I didn't realize surfers get that messed up when they fall.
 
Rynie;4236121 said:
I didn't realize surfers get that messed up when they fall.

Those waves and the power behind them will break a surf board in half and mess you up and in some cases cost you your life
 
Doomsday101;4236147 said:
Those waves and the power behind them will break a surf board in half and mess you up and in some cases cost you your life

I imagine! I just never thought of it that way.
 
Saltwater weighs about 8.5 pounds per gallon and there are about 264 gallons per cubic meter. While it isn't a solid and fluid dynamics change when you add air to the mix, i.e. water falling from the crest of a wave, being at the bottom of that wave when the crest falls has enough force to crush your body. Wrong place, wrong time, and they notify your next of kin.

<-----Quasi expert on NaCl H2O
 
You can't imagine the sheer power and energy that are in waves that size. I remember going boogey boarding in Santa Cruz and thinking I was gonna die after getting munched by just a 7-8 foot wave.
 
SaltwaterServr;4236538 said:
Two words. Rhymes with "duck fat".
:laugh1: I've never surfed in my life but I'd try that wave blindfolded before you'd get me to try to free climb.
 
That wave is huge, but it doesn't look 90 feet huge to me. Unless they measure wave height some other way.
 
Hostile;4236907 said:
That wave is huge, but it doesn't look 90 feet huge to me. Unless they measure wave height some other way.

They're measured from the deepest part of the trough to the highest point on the crest. I paused it at 19 seconds and measured it on my screen at the far left part of the viewing pane. I got a height of 9.5 centimeters on my screen.

At that same point the surfer appears to be standing straight up on the board. He measures 7 millimeters on my screen. Figure him to be 6' for sake of comparison. 95/7=13.57 x 6 feet = 81 feet.

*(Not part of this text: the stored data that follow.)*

/-- R102, R104 on every read the transport may answer, short ones included: one read, then the decoder decides. -/
def Obligations.ReadsGoToTheirDecoder : Prop :=
  ∀ (s : State) (r : List Byte) (rest : List (List Byte)), Undisturbed s → s.env.reads = r :: rest →
    (s.fsm = .rxHdr → r.length ≤ 8 →
      let u := { s with env := { s.env with reads := rest }, hist := s.hist ++ [.read 8 r] }
      (∀ st, decodeHeader s.cfg r s.ownId = .error st → step s = rxFail st u) ∧
      (∀ h, decodeHeader s.cfg r s.ownId = .ok h → step s = .next { u with
        rxCmd := some h.cmd
        rxSrc := some h.src
        rxLen := some h.len
        fsm := .rxHdrAck })) ∧
    (s.fsm = .rxChunk → r.length ≤ 33 →
      let u := { s with env := { s.env with reads := rest }, hist := s.hist ++ [.read 33 r] }
      (∀ st, decodeChunk r = .error st → step s = rxFail st u) ∧
      (∀ d i, decodeChunk r = .ok d → s.chunkIdx = some i → 32 * i.toNat + 32 ≤ s.cfg.rxCap →
        step s = .next { u with rxBuf := cellsSet s.rxBuf (32 * i.toNat) d, fsm := .rxChunkAck }))

/-- R103 with R89: the header is acknowledged, and only then its length is held against the capacity. -/
def Obligations.HeaderIsAcknowledgedBeforeTheCapacityCheck : Prop :=
  ∀ (s : State) (l : Half), Undisturbed s → s.fsm = .rxHdrAck → s.rxLen = some l →
    let u := { s with hist := s.hist ++ [.write [s.cfg.ack], .flush] }
    let v := { u with nChunks := some (BitVec.ofNat 4 (nchunks l.toNat)), chunkIdx := some 0 }
    (s.cfg.rxCap < l.toNat → step s = rxFail .bufferTooSmall u) ∧
    (l.toNat ≤ s.cfg.rxCap → nchunks l.toNat = 0 → step s = rxOk v) ∧
    (l.toNat ≤ s.cfg.rxCap → nchunks l.toNat ≠ 0 → step s = .next { v with fsm := .rxChunk })

/-- R105 with R89: the chunk is acknowledged and counted; the last one completes the message. -/
def Obligations.ChunkIsAcknowledgedAndCounted : Prop :=
  ∀ (s : State) (i n : BitVec 4), Undisturbed s → s.fsm = .rxChunkAck → s.chunkIdx = some i → s.nChunks = some n →
    let u := { s with hist := s.hist ++ [.write [s.cfg.ack], .flush], chunkIdx := some (i + 1) }
    (i + 1 = n → step s = rxOk u) ∧
    (i + 1 ≠ n → step s = .next { u with fsm := .rxChunk })

/-- R106, R111 with R33: a received message is the response of a RECEIVE or the delivery of a POLL, its payload the first
`rx_len` cells of the buffer; a POLL without a handler is the fault NoHandler. -/
def Obligations.ReceivedMessageIsHandedOver : Prop :=
  ∀ (s : State) (cmd : Byte) (src : Nibble) (l : Half) (p : List Byte),
    s.rxCmd = some cmd → s.rxSrc = some src → s.rxLen = some l → p.length = l.toNat →
    (∀ a, a < l.toNat → cellAt s.rxBuf a = p[a]?) →
    (s.origin = some .recv →
      let r : Resp := { status := .ok, cmd := some cmd, src := some src, len := some l, payload := some p }
      rxOk s = .next { s with resp := some r, hist := s.hist ++ [.resp r], fsm := .idle }) ∧
    (∀ token, s.origin = some .poll → s.handler = some token →
      rxOk s = .next { s with hist := s.hist ++ [.deliver token cmd src p l], fsm := .deliver }) ∧
    (s.origin = some .poll → s.handler = none →
      rxOk s = .fault (.noHandler { s with mark := some .noHandler }))

/-- R107, R113, R114 with the codes of R118: a failure is the status of a RECEIVE; a POLL drops it, with a diagnostic
record where the sink is attached. -/
def Obligations.ReceiveFailureIsReported : Prop :=
  (∀ (st : Status) (s : State),
    (s.origin = some .recv →
      rxFail st s = .next { s with
        resp := some { status := st }
        hist := s.hist ++ [.resp { status := st }]
        fsm := .idle }) ∧
    (s.origin = some .poll → s.diagEn = true →
      rxFail st s = .next { s with
        resp := some { status := .ok, delivered := some false }
        hist := s.hist ++ [.diag (statusCode st), .resp { status := .ok, delivered := some false }]
        fsm := .idle }) ∧
    (s.origin = some .poll → s.diagEn = false →
      rxFail st s = .next { s with
        resp := some { status := .ok, delivered := some false }
        hist := s.hist ++ [.resp { status := .ok, delivered := some false }]
        fsm := .idle })) ∧
  [Status.ok, .shortRead, .badMagic, .badVersion, .badChecksum, .bufferTooSmall, .badAck, .notAddressedToUs].map
    statusCode = [0, 1, 2, 3, 4, 5, 6, 7]

/-! ### The machine as a whole -/

/-- The invariant `Inv` holds right after reset (R136). That the configuration of `State.reset` is well formed (R9) is the
model's choice of R8's default capacity for it (log 2). -/
def Obligations.InvariantHoldsAtReset : Prop := Inv State.reset

/-- Every step keeps `Inv`: the value ranges and widths of R18, the buffer inside `RX_CAP` and in canonical form, the
identity 0 until it is locked (R20), and the registers that the next step reads written and in agreement (R18, R32,
R33). -/
def Obligations.EveryStepKeepsTheInvariant : Prop :=
  ∀ s t : State, Inv s → step s = .next t → Inv t

/-- R18: no step reads an unwritten register or cell; and R32: no step writes outside the buffer. -/
def Obligations.NoUnwrittenReadAndNoOutsideWrite : Prop :=
  ∀ s u : State, Inv s → s.mark = none →
    step s ≠ .fault (.unwrittenRead u) ∧ step s ≠ .fault (.outsideBuffer u)

/-- R20 to R24: the configuration never changes, and apart from reset a configuration register changes only by the request
that writes it; the identity not at all once it is locked. -/
def Obligations.ConfigurationRegistersAreWrittenByTheirRequests : Prop :=
  (∀ s t : State, step s = .next t → t.cfg = s.cfg) ∧
  (∀ s t : State, noReset s = true → step s = .next t →
    (s.idLocked = true → t.ownId = s.ownId ∧ t.idLocked = true) ∧
    (s.fsm ≠ .idle → SameConfig s t)) ∧
  (∀ (i : Instr) (s t : State), exec i s = .next t →
    ((∀ a, i ≠ .setId a) → t.ownId = s.ownId ∧ t.idLocked = s.idLocked) ∧
    ((∀ n, i ≠ .registerHandler n) → t.handler = s.handler) ∧
    ((∀ en, i ≠ .attachDiag en) → t.diagEn = s.diagEn))

/-- R14, R45: a step adds its events at the end of the history, and at most one of them is a transport input. -/
def Obligations.StepsOnlyAppendToTheHistory : Prop :=
  ∀ s t : State, step s = .next t →
    t.hist = s.hist ++ newEvents s t ∧ ((newEvents s t).filter isInput).length ≤ 1

/-- R35, R47: apart from reset the buffer changes only in the step that reads a chunk, and there in exactly the block of
32 cells at `32 * chunk_idx`. -/
def Obligations.BufferIsWrittenOnlyByChunks : Prop :=
  ∀ s t : State, noReset s = true → step s = .next t →
    SameBuffer s t ∨
    (s.fsm = .rxChunk ∧ t.fsm = .rxChunkAck ∧ ∃ (i : BitVec 4) (d : List Byte),
      s.chunkIdx = some i ∧ d.length = 32 ∧
      ∀ a, cellAt t.rxBuf a =
        if 32 * i.toNat ≤ a ∧ a < 32 * i.toNat + 32 then d[a - 32 * i.toNat]? else cellAt s.rxBuf a)

/-- R25, R122: apart from reset the response is written only by completing a request: recorded once, last, with the block
back in IDLE. -/
def Obligations.ResponseIsWrittenOnlyAtCompletion : Prop :=
  ∀ s t : State, noReset s = true → step s = .next t →
    (t.resp = s.resp ∧ ∀ r, Event.resp r ∉ newEvents s t) ∨
    (∃ r evs, t.resp = some r ∧ t.fsm = .idle ∧ newEvents s t = evs ++ [.resp r] ∧ ∀ r', Event.resp r' ∉ evs)

/-- R119: which status a request can end with, and which codes the diagnostic port can carry, by the state of the step. -/
def Obligations.StatusesByRequest : Prop :=
  ∀ s t : State, Inv s → noReset s = true → step s = .next t →
    (∀ r, Event.resp r ∈ newEvents s t →
      r.status = .ok ∨
      (r.status ∈ failures s.fsm ∧ (r.status = .badAck → s.origin = some .send) ∧
        (r.status ≠ .badAck → s.origin = some .recv))) ∧
    (∀ code, Event.diag code ∈ newEvents s t →
      s.origin = some .poll ∧ s.diagEn = true ∧ ∃ st ∈ failures s.fsm, code = statusCode st)

/-- R82: the receiver writes nothing while it decodes a header; it goes on to one acknowledgment exactly when the header is
good, and otherwise ends having consumed only that read. -/
def Obligations.HeaderIsAcknowledgedExactlyWhenGood : Prop :=
  ∀ (s : State) (r : List Byte) (rest : List (List Byte)), Inv s → Undisturbed s → s.fsm = .rxHdr →
    s.env.reads = r :: rest → r.length ≤ 8 →
    (∀ st, decodeHeader s.cfg r s.ownId = .error st →
      ∃ t, step s = .next t ∧ t.fsm = .idle ∧ written (newEvents s t) = [] ∧
        t.env = { s.env with reads := rest }) ∧
    (∀ h, decodeHeader s.cfg r s.ownId = .ok h →
      ∃ t, step s = .next t ∧ t.fsm = .rxHdrAck ∧ written (newEvents s t) = [] ∧
        ∃ v, (step t = .next v ∨ step t = .fault (.noHandler v)) ∧ written (newEvents t v) = [[s.cfg.ack]])

/-- R46: a chunk is sent only after the previous unit's acknowledgment was read, and a chunk is read only after the
previous unit was acknowledged; while an acknowledgment is awaited nothing is written. A step that is an act from outside
is no step of the block (log 9); an access to the buffer changes nothing else (`StaleBufferIsRefused`). -/
def Obligations.StopAndWait : Prop :=
  ∀ s t : State, noAct s = true → step s = .next t →
    (t.fsm = .txChunk → s.fsm = .awRead ∧ newEvents s t = [.readByte s.cfg.ack]) ∧
    (t.fsm = .rxChunk → s.fsm ≠ .rxChunk → (s.fsm = .rxHdrAck ∨ s.fsm = .rxChunkAck) ∧
      newEvents s t = [.write [s.cfg.ack], .flush]) ∧
    (s.fsm = .txHdr ∨ s.fsm = .txChunk → t.fsm = .awPoll ∧ ∃ bs, newEvents s t = [.write bs]) ∧
    (s.fsm = .awPoll ∨ s.fsm = .awSleep ∨ s.fsm = .awRead → written (newEvents s t) = [])

/-- R95, R147: in a busy state whose question is answered the block goes on, and comes closer to the end of the request;
the one fault it can meet is NoHandler. -/
def Obligations.BusyStepsMakeProgress : Prop :=
  ∀ s : State, Inv s → Undisturbed s → busy s.fsm = true → answered s = true →
    (∃ t, step s = .next t ∧ stepsLeft t < stepsLeft s) ∨ (∃ u, step s = .fault (.noHandler u))

/-- R147: with enough answers ready, a running request leaves the busy states within `stepsLeft` steps, by completing, by
a delivery, or by the fault NoHandler; and `stepsLeft` is the bound of the rule at the points that the rule counts from. -/
def Obligations.RequestsTerminate : Prop :=
  (∀ s : State, Inv s → Undisturbed s → busy s.fsm = true → Supplied s (stepsLeft s) →
    ∃ k, k ≤ stepsLeft s ∧
      ((∃ t : State, Host.Core.run core k s = .next t ∧ busy t.fsm = false) ∨
       (∃ u : State, Host.Core.run core k s = .fault (.noHandler u)))) ∧
  (∀ s : State, s.fsm = .txHdr → stepsLeft s = 201 * (regNat s.nChunks + 1)) ∧
  (∀ (s : State) (l : Half), s.fsm = .rxHdrAck → s.rxLen = some l → stepsLeft s ≤ 1 + 2 * nchunks l.toNat) ∧
  (∀ s : State, s.fsm = .rxHdr → stepsLeft s ≤ 2 + 2 * 10) ∧
  (∀ s : State, s.fsm = .rxAvail → stepsLeft s ≤ 3 + 2 * 10)

/-- R95 with R91, R92, R100: a wait that is never answered ends with BadAck after exactly 100 empty polls and 99 ticks. -/
def Obligations.SilentPeerTimesOut : Prop :=
  ∀ (s : State) (rest : List Nat), Undisturbed s → s.fsm = .awPoll → s.ackAttempts = some 0 →
    s.env.avails = List.replicate 100 0 ++ rest → 99 ≤ s.env.ticks →
    ∃ t : State, Host.Core.run core 199 s = .next t ∧ t.fsm = .idle ∧ t.resp = some { status := .badAck } ∧
      t.ackAttempts = some 100 ∧ t.env.avails = rest ∧ t.env.ticks + 99 = s.env.ticks ∧
      t.hist = s.hist ++ (List.replicate 99 [Event.avail 0, Event.tick]).flatten ++
        [.avail 0, .resp { status := .badAck }]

About as accurate as a shotgun at 100 meters, so take it for what it's worth. Then again we can't see the bottom of the trough.
 
Rynie;4236121 said:
I didn't realize surfers get that messed up when they fall.
A powerful 6-7 foot wave can snap your neck like a twig...let alone a mountain like that.
 
SaltwaterServr;4236957 said:
They're measured from the deepest part of the trough to the highest point on the crest. I paused it at 19 seconds and measured it on my screen at the far left part of the viewing pane. I got a height of 9.5 centimeters on my screen.

At that same point the surfer appears to be standing straight up on the board. He measures 7 millimeters on my screen. Figure him to be 6' for sake of comparison. 95/7=13.57 x 6 feet = 81 feet.

About as accurate as a shotgun at 100 meters, so take it for what it's worth. Then again we can't see the bottom of the trough.
Thanks.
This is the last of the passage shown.